Sharia, Do You Really Know What It Means?
For many people around the world and specially those in the West, Sharia is a household word, familiar from the media and political debates. And it is, more often than not, perceived negatively by the many, and some are even scared at the very mention of the word. Properly due to the distorted image of Islam and Muslims which is relentlessly exported by mass media day and night.
But what does Sharia actually mean and how much do ordinary people know about it? Many people -including Muslims as well, may think of Sharia as Islamic law but that does not tell us very much if we know little about the Islamic tradition.
In Islam, Sharia means the way or path to Allah. It is broader than just law, and it refers to the very idea of Allah communicating with humans through revelation. That is why, for us Muslims, the Sharia includes Allah’s messages to previous prophets, from Noah to Abraham, Moses and Jesus, the Messenger of Allah (Peace and Blessings be upon all of them). This should not be a surprise since in order to be a Muslim, you MUST believe in every single Prophet:
“The Messenger has believed in what was revealed to him from his Lord, as did the believers. They all have believed in God, and His angels, and His scriptures, and His messengers: “We make no distinction between any of His messengers.” Al-Baqarah, 285
Muslims see Allah’s revelation to prophet Muhammad (PBUH) as a continuation, and completion, of the message revealed to the earlier Prophets and Messengers. But while the Sharia is not just law, it is law, it contains rules of behavior and organizing every single aspect of the human life. But Muslim legal scholars of the past described the Sharia not so much as a codified rule book, like tax code, nor as merely a set of higher principles, like the idea of natural law, but as the ongoing search for Allah’s prescriptions for human action.
Like the Mosaic law, the Sharia is the discovery of the rules that will allow believers us to obey God. Muslims understand that these rules of Sharia reflect broader purposes and values.
Muslim scholars and theologians have traditionally said that the entire Sharia is designed to protect human welfare, which they define through six core universal interests:
- Life
- Religion
- Reason
- Wealth
- family
- honor.
For instance, the Sharia prohibits the consumption of alcohol and every substance that affects one’s sobriety. But scholars do not just say that this is because Allah has forbidden it (which is a good reason in itself to abstain from something), but also because it is Allah’s will that humans protect and preserve their reason or intellect, which is necessary for making correct moral decisions.
The Sharia also prohibits sexual relations out of wedlock. This is not just because of divine decree, but because it preserves family bonds.

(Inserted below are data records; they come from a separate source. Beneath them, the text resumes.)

theorem State.stopChannel_kept (s : State) (ch n : Nat) (hs : Kept msk ref s) (hm : 2114308 &&& msk = 2114308) : Kept msk ref (State.stopChannel s ch n) := by
  unfold State.stopChannel
  repeat' first
    | with_reducible assumption
    | exact mask_sub hm rfl
    | with_reducible apply State.dropProgress_kept
    | with_reducible apply State.onChan_kept
    | dsimp only
    | intro _ _ _
    | intro _ _
    | fail_if_no_progress (with_reducible refine mk_kept ?_ rfl rfl rfl rfl rfl rfl rfl hm)
    | (with_reducible refine mk_sized ?_ rfl rfl ?_ ?_ ?_ ?_ ?_ hm <;> first | with_reducible assumption | with_reducible rfl | (simp; done))
    | split

theorem State.firBlock_kept (s : State) (ch n : Nat) (hs : Kept msk ref s) (hm : 4 &&& msk = 4) : Kept msk ref (State.firBlock s ch n) := by
  unfold State.firBlock
  repeat' first
    | with_reducible assumption
    | exact mask_sub hm rfl
    | with_reducible apply State.count_kept
    | with_reducible apply State.order_kept
    | (intro x; refine (fun (hx : Kept msk ref x) => ?_) ?_; on_goal 1 => clear_value x)
    | (intro x; refine (fun (hx : Kept msk ref x.1) => ?_) ?_; on_goal 1 => clear_value x)
    | (intro x; refine (fun (hx : Kept msk ref x.2) => ?_) ?_; on_goal 1 => clear_value x)
    | (intro x; clear_value x)
    | lift_lets
    | dsimp only
    | with_reducible apply ite_kept

theorem State.traceBlock_kept (s : State) (ch n mode decim : Nat) (hs : Kept msk ref s) (hm : 2097158 &&& msk = 2097158) : Kept msk ref (State.traceBlock s ch n mode decim) := by
  unfold State.traceBlock
  repeat' first
    | with_reducible assumption
    | exact mask_sub hm rfl
    | with_reducible apply State.flag_kept
    | with_reducible apply State.freeBelow_kept
    | with_reducible apply State.satAdd_kept
    | (intro x; refine (fun (hx : Kept msk ref x) => ?_) ?_; on_goal 1 => clear_value x)
    | (intro x; refine (fun (hx : Kept msk ref x.1) => ?_) ?_; on_goal 1 => clear_value x)
    | (intro x; refine (fun (hx : Kept msk ref x.2) => ?_) ?_; on_goal 1 => clear_value x)
    | (intro x; clear_value x)
    | lift_lets
    | dsimp only
    | with_reducible apply ite_kept
    | intro _ _ _
    | intro _ _
    | fail_if_no_progress (with_reducible refine mk_kept ?_ rfl rfl rfl rfl rfl rfl rfl hm)

theorem State.discardPacket_kept (s : State) (ch : Nat) (hs : Kept msk ref s) (hm : 518 &&& msk = 518) : Kept msk ref (State.discardPacket s ch) := by
  unfold State.discardPacket
  repeat' first
    | with_reducible assumption
    | exact mask_sub hm rfl
    | with_reducible apply State.count_kept
    | with_reducible apply State.flag_kept
    | with_reducible apply State.report_kept
    | with_reducible apply State.satAdd_kept
    | (intro x; refine (fun (hx : Kept msk ref x) => ?_) ?_; on_goal 1 => clear_value x)
    | (intro x; refine (fun (hx : Kept msk ref x.1) => ?_) ?_; on_goal 1 => clear_value x)
    | (intro x; refine (fun (hx : Kept msk ref x.2) => ?_) ?_; on_goal 1 => clear_value x)
    | (intro x; clear_value x)
    | lift_lets
    | dsimp only
    | intro _ _ _
    | intro _ _
    | fail_if_no_progress (with_reducible refine mk_kept ?_ rfl rfl rfl rfl rfl rfl rfl hm)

At the same time, the Sharia prohibits false accusations of sexual immorality. This protects human dignity and honor, which are necessary for living a good life.
>>So the Sharia should first be understood by its goals and values before its rules.<<
What then are those rules? And if they are not codified, how are they known?
Muslim jurists discovered these rules through four primary sources, the Quran, the words and actions of the Prophet Muhammad, the universal agreement about a matter by the Muslim community or its scholars, and the careful use of analogy.
Law usually refers to the public sphere, but most of the Sharia’s rulings are about private spiritual practice, such as prayer, fasting, charity, and so on. And while rulings on social relations from marriage, divorce, sales, contracts, and inheritance remain a living part of the Sharia, their implementation in modern societies varies from country to country. Sometimes it is based purely on personal conviction as in the case of Muslims voluntarily giving to charity while living in a non-Muslim country or following Islamic finance laws.
Importantly, very few of the areas of behavior and social relations the Sharia governs have only a single rule on which all jurists agree. Scholars always accepted and recognized reasonable disagreement, because interpretation could rarely provide complete certainty about God’s intentions. Yet this did not mean that anyone could just impose their own understanding of God’s law on others, especially through force.
While the Sharia does also encompass certain rulings on civil procedure, aspects of crime and punishment, and even warfare, only public authorities could establish courts with the power to enforce Sharia rulings.
Today, this has, changed in several ways. In nations where Muslims are minorities, such as the Europe or America, Muslim scholars emphasize that the Sharia makes it obligatory for Muslims to follow the secular laws of the lands where they live. In many Muslim majority countries, it is now the state alone, and not scholars who specialize in the Sharia, that decides what will be enforced in courts. And the state’s rules are completely divorced from the sophisticated methods and culture of traditional scholars.
So when we say that some “modern” states try and apply the Sharia law, we need to remember that these states have probably picked and chosen certain rulings. But isolated rules alone do NOT, by any means, represent the meaning and spirit of the Sharia.
Although this is what is still true for Muslims today, Muslims see the Sharia as primarily about finding the path to God, and about making this world an abode of justice. In other words, for us Muslims, the Sharia is about protecting the most important human interests and values, life, religion, wealth, reason, family, and honor. So Sharia is not, and has never been ONLY about punishing transgressors. Sharia is mercy.